Due to the dearth of Indiana decisional law under § 24-1-2-7, the similarity between § 24-1-2-7 and 15 U.S.C.A. § 15, and the policy considerations identical to both provisions, federal decisional law enunciated under 15 U.S.C.A. § 15, is of substantial value.
. We do not imply that the statutory anti-trust “standing” requirement is a pleading requirement in derogation of the otherwise broad notice-pleading rules of Indiana and of the federal practice. See Part III (C) infra.
. Martin v. Phillips Petroleum Co., supra, instructs us that, for purposes of this inquiry, it is irrelevant whether we view the entry by Citizens into the Marion market as a new business by Citizens or an expansion by Citizens of its Van Burén operation.
. It should be noted that neither party below has addressed on appeal the question of the nature of the preliminary approval granted by the Comptroller in October of 1966. In fact, the complaint does not characterize the approval as “preliminary”, but rather states that “pursuant to adjudicatory procdures, the Comptroller of the Currency of the U. S. granted to and approved plaintiff’s applications. . . .” There is no indication whether the approval, if “preliminary”, created any rights in Citizens or whether solely ministerial functions remained to be performed.

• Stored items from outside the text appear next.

-- ==== Sys2Proof/WellFormed.lean ====
section
/-! DEFINITION. What makes a command well-formed: header fields within their widths (03 Table 3.1),
instance numbers that exist, and a row of one opcode that is the row its parameters name. -/

namespace Sys2Proof

def Hdr.ok (h : Hdr) : Bool :=
  decide (h.version < 256 ∧ h.flags < 256 ∧ h.session < 65536 ∧ h.seq < 65536) &&
    !h.taken &&
    match h.ep with | .udp a p => decide (a < 2 ^ 128 ∧ p < 65536) | .can2 => true

/-- A header with parameters that its length field can hold. -/
def hostOk (h : Hdr) (p : Bytes) : Bool := h.ok && decide (p.length < 65536)

/-- The instances of each kind of sensing input, by the selector of 06 Table 6.13. -/
def inputOk (sel k : Nat) : Bool :=
  match sel with
  | 1 => decide (k < 16) | 2 => decide (k < 8) | 3 => decide (k < 4) | 4 => decide (k < 32) | 5 => decide (k = 0)
  | _ => false

/-- The opcodes of 03 Table 3.16. -/
def opcodeListed (code : Nat) : Bool :=
  let n := match code / 256 with
    | 0x01 => 16 | 0x02 => 5 | 0x03 => 6 | 0x04 => 4 | 0x05 => 8 | 0x06 => 8 | 0x07 => 4 | 0x08 => 5 | 0x09 => 4
    | 0x0A => 5 | 0x0B => 6 | 0x0C => 5 | 0x0D => 5 | 0x0E => 3 | 0x0F => 4 | 0x10 => 4 | _ => 0
  decide (code % 256 < n)

/-- The byte of the parameters that names the row of an opcode with several rows. -/
def rowByte (p : Bytes) (o : Nat) : Nat := (p.getD o 0#8).toNat

/-- A command as the outside world can send it. -/
def Instr.WellFormed (i : Instr) : Bool :=
  match i with
  | .getIdentity h p | .openSession h p | .closeSession h p | .keepalive h p | .takeOwnership h p
  | .releaseOwnership h p | .subscribe h p | .unsubscribe h p | .start h p | .stop h p | .getState h p
  | .resetCore h p | .readMem h p _ | .writeMem h p | .saveSettings h p | .logErase h p | .pwrSetLatency h p
  | .pwrRequestState h p | .pwrSetBudget h p | .pwrGetBudget h p | .pwrStatus h p | .loopConfig h p
  | .loopRead h p | .loopSetReference h p | .loopSetFeedforward h p | .loopStatus h p | .cleCapacity h p
  | .tableWrite h p | .tableRead h p | .groupConfig h p | .groupRead h p | .impConfig h p | .classifierLoad h p
  | .ainConfig h p | .finConfig h p | .posConfig h p | .imuConfig h p | .senseRead h p | .flowCalibrate h p
  | .plannerModel h p | .plannerObjectives h p | .pspMap h p | .plannerStatus h p | .guidanceConfig h p
  | .pathLoad h p | .poseSource h p | .yieldConfig h p | .lswConfig h p | .lswCommand h p | .lswStatus h p
  | .lswClear h p | .fusConfig h p | .fusWeights h p | .fusHeadPolicy h p | .fusPointStream h p
  | .fusStatus h p | .pipeConfig h p | .exposureCommit h p | .pipeStatus h p | .gnssConfig h p
  | .notchConfig h p | .pipCapture h p | .gnssStatus h p | .tdConfig h p | .getTime h p | .rateOverride h p
  | .portConfig h p | .gateConfig h p | .timeStatus h p | .canConfig h p | .canFilter h p | .canTransmit h p
  | .canStatus h p | .canAddressClaim h p | .faultRead h p | .faultClear h p | .faultSourceConfig h p
  | .faultThreshold h p | .captureRead h p | .panelConfig h p | .panelFrame h p | .panelStatus h p
  | .updateBegin h p | .updateBlock h p | .updateCommit h p | .updateStatus h p | .testUnlock h p
  | .perturbSet h p | .perturbClear h p | .testStatus h p => hostOk h p
  | .sensorTunnelRead h p _ => hostOk h p && decide (rowByte p 1 = 0)
  | .sensorTunnelWrite h p _ => hostOk h p && decide (rowByte p 1 = 1)
  | .sensorTunnelAppendStart h p => hostOk h p && decide (rowByte p 1 = 2)
  | .sensorTunnelAppendStop h p => hostOk h p && decide (rowByte p 1 = 3)
  | .sensorTunnelClearLists h p => hostOk h p && decide (rowByte p 1 = 4)
  | .pipExportReadHeader h p => hostOk h p && decide (rowByte p 4 = 0)
  | .pipExportReadSamples h p => hostOk h p && decide (rowByte p 4 = 1)
  | .pipExportProcess h p => hostOk h p && decide (rowByte p 4 = 2)
  | .pipExportDelete h p => hostOk h p && decide (rowByte p 4 = 3)
  | .undefinedOpcode h opcode p => hostOk h p && decide (opcode < 65536) && !opcodeListed opcode
  | .balinePacketDiscarded _ raw => decide (raw.length ≤ 65527)
  | .balinePortMismatchDrop port => decide (1 ≤ port ∧ port ≤ 8)
  | .neighbourDiscovery src target => decide (src < 2 ^ 128 ∧ target < 2 ^ 128)
  | .icmpv6Echo src ident seq _ => decide (src < 2 ^ 128 ∧ ident < 65536 ∧ seq < 65536)
  | .isotpFrameReceived id data => decide ((id = 0x7A0 ∨ id = 0x7A3) ∧ data.length ≤ 64)
  | .isotpTimeout _ | .serviceLogWrite | .powerOnReset _ | .resetNFall _ | .resetNRise _ | .refclkLoss
  | .pllsLocked | .loaderStart _ | .updateJournalRead | .dramTrained | .firmwareImageVerified
  | .coreResetDigestCheck | .pairRolesAssigned _ _ _ _ | .firmwareRunning | .balineServed | .autoStart
  | .processorComplexReset | .holdupStoreExhausted | .baseTemperatureSample _ _ _ _ | .windowCountsPublished
  | .imuSample _ _ _ _ _ _ _ | .plannerCycle | .planSolved _ | .plannerCoastTimeout | .plannerStartCommit
  | .plannerStopComplete | .guidanceInstant _ _ _ _ _ _ | .poseStaleExpiry | .drLimitExpiry
  | .guidanceStartCommit | .guidanceStopComplete | .yieldConfigCommit | .switchingCyclesStore | .egoInstant _
  | .egoConfigCommit | .fusionGather | .fusionResultsIssued _ _ _ | .pointPacketReceived _
  | .fusionEgoLostTimeout | .fusionStartCommit | .fusionStopComplete | .antennaBiasRetry _ _ | .gnssBankEpoch _
  | .jammingAlarmTimeout | .measurementEpoch _ | .gnssDataStore | .gnssStartCommit | .pipCaptureBegin
  | .pipStored _ | .pipProcessingUnit _ _ _ | .ppsInEdge _ | .squallWindowEnd | .watchdogExpiry
  | .failoverRestoreComplete _ | .aliveHeartbeatTimeout | .powerStateEntryComplete | .ignRise
  | .ignOffDelayExpiry | .wakeTimerExpiry | .budgetWindow | .panelTemperatureRead _ | .panelSupplySample _ _ _
  | .panelSupplyRestored | .panelRowStart | .panelPhaseEnd | .panelJournalTick | .panelStopComplete
  | .updateCopyBegin | .updateSectorDone _ | .updateCheckComplete _ | .refclkReturn _ | .ignFall => true
  | .sessionKeepaliveTimeout session | .faultLogEntryQueued session => decide (session < 65536)
  | .groupHoldExpiry g | .groupStartCommit g | .groupStopComplete g => decide (g < 64)
  | .channelHoldExpiry k | .channelStartCommit k | .channelStopComplete k | .pwmPeriodStart k _
  | .pwmOnTimeEnd k | .currentLimitEntry k _ | .shortClassifyCheck k _ _ | .shortConfirmExpiry k | .limitExit k
  | .limitTimeExpiry k | .retryOffExpiry k | .channelOverload k _ | .openLoadDetect k _ _ | .clampEventBegin k
  | .clampEventEnd k _ | .clampWindowAgeOut k => decide (k < 24)
  | .supervisorCheckFailed check => decide (check < 2 ^ 32)
  | .logicFeedRangeChange feed _ _ => decide (feed < 3)
  | .vref5LimitTimeout v | .vref5Retry v _ => decide (v < 2)
  | .firewallDrop pair tag access address => decide (pair < 4 ∧ tag < 2 ^ 32 ∧ access < 8 ∧ address < 2 ^ 48)
  | .accessRefused master access address => decide (master < 256 ∧ access < 8 ∧ address < 2 ^ 48)
  | .loopSample n | .loopSampleMissed n => decide (n < 512)
  | .hitOnset k _ _ | .mergedHit k _ _ | .hitWindowComplete k _ _ | .hitClassified k
  | .frontEndSelftest k _ | .flowCurveApply k => decide (k < 32)
  | .hitQuietEnd q => decide (q.k < 32)
  | .countingWindowEnd flow => decide (flow.length ≤ 4) && flow.all fun e => decide (e.ch < 32)
  | .ainUpdate k _ _ | .ainRangeCount k _ => decide (k < 16)
  | .finEdgeAccepted k _ _ _ | .qerrExpiry k | .finUpdate k | .cameraPowerLimit k _ | .cameraPowerRetry k _
  | .cameraLinkChange k _ _ | .cameraTrigger k | .frameStart k | .frameSlotMissing k | .csi2PacketReceived k _
  | .frameEnd k | .frameProcessed k _ | .statsRecordSent k | .exposureWritesComplete k | .pipeStartCommit k
  | .pipeStartTimeout k | .pipeStopComplete k => decide (k < 8)
  | .posUpdate k _ _ _ _ _ | .excitationLimitTimeout k | .excitationRetry k _ => decide (k < 4)
  | .inputConfigCommit sel k | .inputSettlingEnd sel k | .inputValidityReport sel k => inputOk sel k
  | .classifierSetCommit set => decide (set < 4)
  | .cvOverLimitTimeout j => decide (j < 6)
  | .poseReceived _ port ident _ => decide (port < 65536 ∧ ident < 2 ^ 29)
  | .quietWindowExpiry stud | .studUnderVoltage stud _ | .studOverVoltage stud _ _ | .studSupplySettled stud _
  | .studGateAdmit stud _ | .studCurrentGate stud _ => decide (stud < 2)
  | .dieOverTemperature d _ | .dieGateOpen d _ | .dieSensorFault d _ => decide (d < 12)
  | .weightsWriteComplete slot => decide (slot < 2)
  | .antennaBiasChange toState _ => decide (toState < 4)
  | .acquisitionFalseAlarm ch | .trackingLockChange ch _ _ | .trackingLossTimeout ch _ | .bitSyncTimeout ch
  | .subframeReceived ch _ _ _ _ => decide (ch < 48)
  | .lostPrnExpiry prn => decide (1 ≤ prn ∧ prn ≤ 32)
  | .timeStepMade d | .ppsOutPulse d | .ptpSourceTimeout d | .ppsInTimeout d | .slewComplete d
  | .holdoverSpecExceeded d | .domainStartCommit d => decide (d < 4)
  | .ptpMessageReceived port _ => decide (port < 7)
  | .ptpMessageSend d port _ => decide (d < 4 ∧ port < 7)
  | .ptpEventForwarded inPort outPort _ _ _ => decide (inPort < 9 ∧ outPort < 9)
  | .gateEntryExpiry port | .gateListStart port => decide (1 ≤ port ∧ port ≤ 6)
  | .portConfigApply port | .portLinkChange port _ | .ethFrameReceived port _ => decide (port < 9)
  | .canFrameReceived k _ | .canProtocolException k _ | .canBusError k _ _ _ | .canTxAttemptEnd k _ _
  | .canBusoffRecovered k | .canTxDominantTimeout k | .canBusDominantTimeout k | .canBusIntegrated k
  | .canStopComplete k | .addressClaimTimeout k | .cannotClaimDelayExpiry k | .hpFrameHoldoffExpiry k
  | .rxReadyHoldoffExpiry k | .canWakePattern k | .busDominantCleared k => decide (k < 10)
  | .faultSourceRaised src enc _ _ _ _ => decide (src < 256 ∧ enc.code < 4 ∧ enc.code ≠ 1)
  | .faultSourceReturned r => decide (r.src < 256)
  | .faultLinkRestored src enc => decide (src < 256 ∧ (enc.code = 1 ∨ enc.code = 2))
  | .lockstepMiscompare pair _ | .deadPairReset pair | .quarantineSelfTestEnd pair _ | .heartbeatWrite pair
  | .watchdogService pair => decide (pair < 4)
  | .checkpointWrite c => decide (c.pair < 4)
  | .energyMeter use _ _ => use.all fun e => decide (e.1 < 16)
  | .perturbationExpiry slot => decide (slot < 16)

end Sys2Proof
end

See 12 C.F.R. § 4.2(c) (1975).
. We do not intend to imply that the vitality of Citizens’ action in the face of the Noerr-Pennington defense rests solely on proof of the allegations in paragraph 6. Citizens may be able to bring its action within the “sham” exception to the Noerr-Pennington defense, as outlined in Trucking Unlimited, supra, by demonstrating that Defendants’ “governmental activities” were a mere pretext for the unlawful acts of an anti-competitive conspiracy. But since, unlike in Trucking Unlimited, supra, the complaint does not rely solely on Defendants’ “governmental activities” to state its claim for relief, the “sham” exception is not before this court. Compare Sierra Club v. Butz (N. D. Cal. 1972), 349 F. Supp. 934; L. G. Semke d/b/a Semke Auto Mart v. Enid Automobile Dealers Assoc. (10th Cir. 1972), 456 F.2d 1361.